**WORK REQUIRED**
Please repeat the lines below, exactly and only, from the one that holds "(s.updOut f).pwr = s.pwr := rfl" through the one that holds "(s.updOut f).cmds = s.cmds := rfl".

^^^^^^^^

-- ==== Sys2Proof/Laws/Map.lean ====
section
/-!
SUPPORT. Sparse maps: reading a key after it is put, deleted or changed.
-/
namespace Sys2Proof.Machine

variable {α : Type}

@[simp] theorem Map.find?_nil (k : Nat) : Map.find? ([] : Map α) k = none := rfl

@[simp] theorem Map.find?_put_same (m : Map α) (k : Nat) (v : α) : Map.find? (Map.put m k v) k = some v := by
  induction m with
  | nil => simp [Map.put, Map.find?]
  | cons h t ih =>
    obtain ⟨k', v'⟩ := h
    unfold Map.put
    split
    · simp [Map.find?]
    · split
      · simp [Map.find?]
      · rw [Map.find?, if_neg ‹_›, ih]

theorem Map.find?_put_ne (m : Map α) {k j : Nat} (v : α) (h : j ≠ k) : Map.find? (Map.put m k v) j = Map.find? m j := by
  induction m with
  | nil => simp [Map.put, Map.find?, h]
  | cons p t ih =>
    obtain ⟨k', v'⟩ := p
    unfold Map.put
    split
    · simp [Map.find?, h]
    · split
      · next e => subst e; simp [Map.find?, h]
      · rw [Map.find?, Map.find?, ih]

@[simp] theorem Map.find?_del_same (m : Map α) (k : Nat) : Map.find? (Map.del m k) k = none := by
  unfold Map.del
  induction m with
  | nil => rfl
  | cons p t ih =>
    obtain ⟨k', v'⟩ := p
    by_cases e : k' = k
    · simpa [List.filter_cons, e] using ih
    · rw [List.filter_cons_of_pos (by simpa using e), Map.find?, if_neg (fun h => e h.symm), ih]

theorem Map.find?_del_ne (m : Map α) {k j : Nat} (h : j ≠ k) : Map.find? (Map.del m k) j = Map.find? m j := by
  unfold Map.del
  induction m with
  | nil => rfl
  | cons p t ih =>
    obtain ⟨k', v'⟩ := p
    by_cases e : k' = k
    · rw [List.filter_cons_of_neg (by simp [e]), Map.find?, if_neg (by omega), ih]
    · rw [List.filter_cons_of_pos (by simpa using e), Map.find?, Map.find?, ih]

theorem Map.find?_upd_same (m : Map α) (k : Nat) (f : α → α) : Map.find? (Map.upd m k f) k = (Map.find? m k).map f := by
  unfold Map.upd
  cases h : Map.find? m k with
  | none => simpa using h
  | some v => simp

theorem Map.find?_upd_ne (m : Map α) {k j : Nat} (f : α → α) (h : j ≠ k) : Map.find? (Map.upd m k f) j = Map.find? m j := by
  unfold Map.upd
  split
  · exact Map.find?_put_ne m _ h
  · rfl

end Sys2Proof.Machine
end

^^^^^^^^

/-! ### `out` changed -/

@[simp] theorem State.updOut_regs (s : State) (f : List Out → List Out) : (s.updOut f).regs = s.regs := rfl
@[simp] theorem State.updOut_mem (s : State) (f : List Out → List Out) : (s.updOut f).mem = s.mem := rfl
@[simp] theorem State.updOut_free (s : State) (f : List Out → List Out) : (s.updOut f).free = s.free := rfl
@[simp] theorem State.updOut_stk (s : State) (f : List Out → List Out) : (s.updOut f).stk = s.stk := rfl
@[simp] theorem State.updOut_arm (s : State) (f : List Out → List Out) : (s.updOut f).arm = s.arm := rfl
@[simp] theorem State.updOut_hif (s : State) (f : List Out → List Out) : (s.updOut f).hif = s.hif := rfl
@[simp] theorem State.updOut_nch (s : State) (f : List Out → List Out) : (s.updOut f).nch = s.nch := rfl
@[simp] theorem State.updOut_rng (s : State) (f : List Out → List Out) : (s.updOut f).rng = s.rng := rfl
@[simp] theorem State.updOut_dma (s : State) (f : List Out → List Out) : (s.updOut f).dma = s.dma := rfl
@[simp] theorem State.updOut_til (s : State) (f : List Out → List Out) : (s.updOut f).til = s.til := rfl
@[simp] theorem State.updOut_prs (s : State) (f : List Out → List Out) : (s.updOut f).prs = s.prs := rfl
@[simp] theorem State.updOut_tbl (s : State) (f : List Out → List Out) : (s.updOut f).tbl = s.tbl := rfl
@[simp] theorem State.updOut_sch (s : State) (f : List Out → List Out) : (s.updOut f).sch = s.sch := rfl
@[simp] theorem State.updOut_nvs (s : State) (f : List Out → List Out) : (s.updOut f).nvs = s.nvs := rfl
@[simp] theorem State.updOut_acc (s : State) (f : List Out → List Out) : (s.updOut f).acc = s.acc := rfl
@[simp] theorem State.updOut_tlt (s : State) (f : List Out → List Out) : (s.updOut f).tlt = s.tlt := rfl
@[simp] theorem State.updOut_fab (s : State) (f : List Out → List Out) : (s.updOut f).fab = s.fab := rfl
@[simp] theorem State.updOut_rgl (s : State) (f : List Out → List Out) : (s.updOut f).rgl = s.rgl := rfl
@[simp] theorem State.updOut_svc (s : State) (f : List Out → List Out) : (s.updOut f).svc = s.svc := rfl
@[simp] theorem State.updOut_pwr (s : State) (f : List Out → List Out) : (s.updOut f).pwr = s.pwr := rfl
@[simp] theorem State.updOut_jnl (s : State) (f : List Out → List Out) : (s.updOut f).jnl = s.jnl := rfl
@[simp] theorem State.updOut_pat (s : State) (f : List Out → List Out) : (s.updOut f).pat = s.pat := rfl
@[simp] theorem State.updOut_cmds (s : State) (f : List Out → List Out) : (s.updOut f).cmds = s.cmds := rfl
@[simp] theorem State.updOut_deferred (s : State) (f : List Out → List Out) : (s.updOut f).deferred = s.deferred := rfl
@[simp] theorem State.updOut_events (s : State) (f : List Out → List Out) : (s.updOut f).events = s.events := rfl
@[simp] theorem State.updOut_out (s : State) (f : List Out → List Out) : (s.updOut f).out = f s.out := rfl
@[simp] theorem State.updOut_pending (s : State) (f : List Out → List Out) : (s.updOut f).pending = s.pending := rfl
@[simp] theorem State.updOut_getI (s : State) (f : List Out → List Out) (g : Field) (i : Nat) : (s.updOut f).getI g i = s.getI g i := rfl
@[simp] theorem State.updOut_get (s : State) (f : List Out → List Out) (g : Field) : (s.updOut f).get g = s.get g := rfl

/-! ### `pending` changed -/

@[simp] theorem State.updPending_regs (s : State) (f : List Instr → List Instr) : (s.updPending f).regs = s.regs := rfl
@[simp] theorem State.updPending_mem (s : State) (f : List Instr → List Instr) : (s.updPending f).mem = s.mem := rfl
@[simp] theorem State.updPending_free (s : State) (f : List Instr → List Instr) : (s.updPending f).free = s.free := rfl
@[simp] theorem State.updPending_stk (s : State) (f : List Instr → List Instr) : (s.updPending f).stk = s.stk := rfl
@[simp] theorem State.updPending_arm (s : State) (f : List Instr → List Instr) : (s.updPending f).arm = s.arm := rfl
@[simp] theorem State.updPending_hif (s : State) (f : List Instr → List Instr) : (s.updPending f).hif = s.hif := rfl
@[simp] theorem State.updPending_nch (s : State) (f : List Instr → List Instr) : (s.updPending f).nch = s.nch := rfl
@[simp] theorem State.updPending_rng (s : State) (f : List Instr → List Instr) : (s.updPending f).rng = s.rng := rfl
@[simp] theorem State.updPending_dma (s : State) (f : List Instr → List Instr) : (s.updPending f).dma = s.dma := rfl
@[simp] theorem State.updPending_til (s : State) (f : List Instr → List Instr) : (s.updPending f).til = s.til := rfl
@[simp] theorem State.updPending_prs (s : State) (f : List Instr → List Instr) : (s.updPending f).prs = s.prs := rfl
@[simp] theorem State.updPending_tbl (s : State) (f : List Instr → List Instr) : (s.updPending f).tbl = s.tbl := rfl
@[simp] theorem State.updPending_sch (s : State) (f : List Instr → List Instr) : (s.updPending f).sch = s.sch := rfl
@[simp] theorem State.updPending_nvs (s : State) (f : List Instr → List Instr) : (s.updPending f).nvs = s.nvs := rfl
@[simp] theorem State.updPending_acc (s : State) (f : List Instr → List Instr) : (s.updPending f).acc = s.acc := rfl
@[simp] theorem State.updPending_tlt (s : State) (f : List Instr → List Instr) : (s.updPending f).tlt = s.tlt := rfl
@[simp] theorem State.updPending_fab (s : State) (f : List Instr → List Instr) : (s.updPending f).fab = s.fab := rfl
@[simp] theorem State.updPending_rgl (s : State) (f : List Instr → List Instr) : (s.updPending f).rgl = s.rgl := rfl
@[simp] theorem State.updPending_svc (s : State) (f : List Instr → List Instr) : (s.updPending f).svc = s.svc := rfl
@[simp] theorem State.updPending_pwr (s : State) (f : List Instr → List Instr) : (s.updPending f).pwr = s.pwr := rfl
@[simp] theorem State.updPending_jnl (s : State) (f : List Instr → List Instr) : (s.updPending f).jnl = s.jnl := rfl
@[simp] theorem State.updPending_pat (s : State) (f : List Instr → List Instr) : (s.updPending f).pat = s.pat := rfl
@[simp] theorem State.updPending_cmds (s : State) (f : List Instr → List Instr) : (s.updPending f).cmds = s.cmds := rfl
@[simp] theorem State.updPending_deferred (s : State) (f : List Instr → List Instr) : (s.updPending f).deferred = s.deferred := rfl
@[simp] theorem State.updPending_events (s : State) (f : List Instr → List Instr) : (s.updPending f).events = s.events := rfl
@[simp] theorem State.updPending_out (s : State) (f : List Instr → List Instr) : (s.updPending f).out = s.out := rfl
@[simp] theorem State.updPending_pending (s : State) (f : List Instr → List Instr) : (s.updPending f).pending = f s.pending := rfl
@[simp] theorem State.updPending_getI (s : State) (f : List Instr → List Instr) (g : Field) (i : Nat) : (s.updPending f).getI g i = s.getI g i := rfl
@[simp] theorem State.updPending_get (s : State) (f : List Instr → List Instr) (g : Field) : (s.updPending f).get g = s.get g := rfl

^^^^^^^^

**REPLY**
@[simp] theorem State.updOut_pwr (s : State) (f : List Out → List Out) : (s.updOut f).pwr = s.pwr := rfl
@[simp] theorem State.updOut_jnl (s : State) (f : List Out → List Out) : (s.updOut f).jnl = s.jnl := rfl
@[simp] theorem State.updOut_pat (s : State) (f : List Out → List Out) : (s.updOut f).pat = s.pat := rfl
@[simp] theorem State.updOut_cmds (s : State) (f : List Out → List Out) : (s.updOut f).cmds = s.cmds := rfl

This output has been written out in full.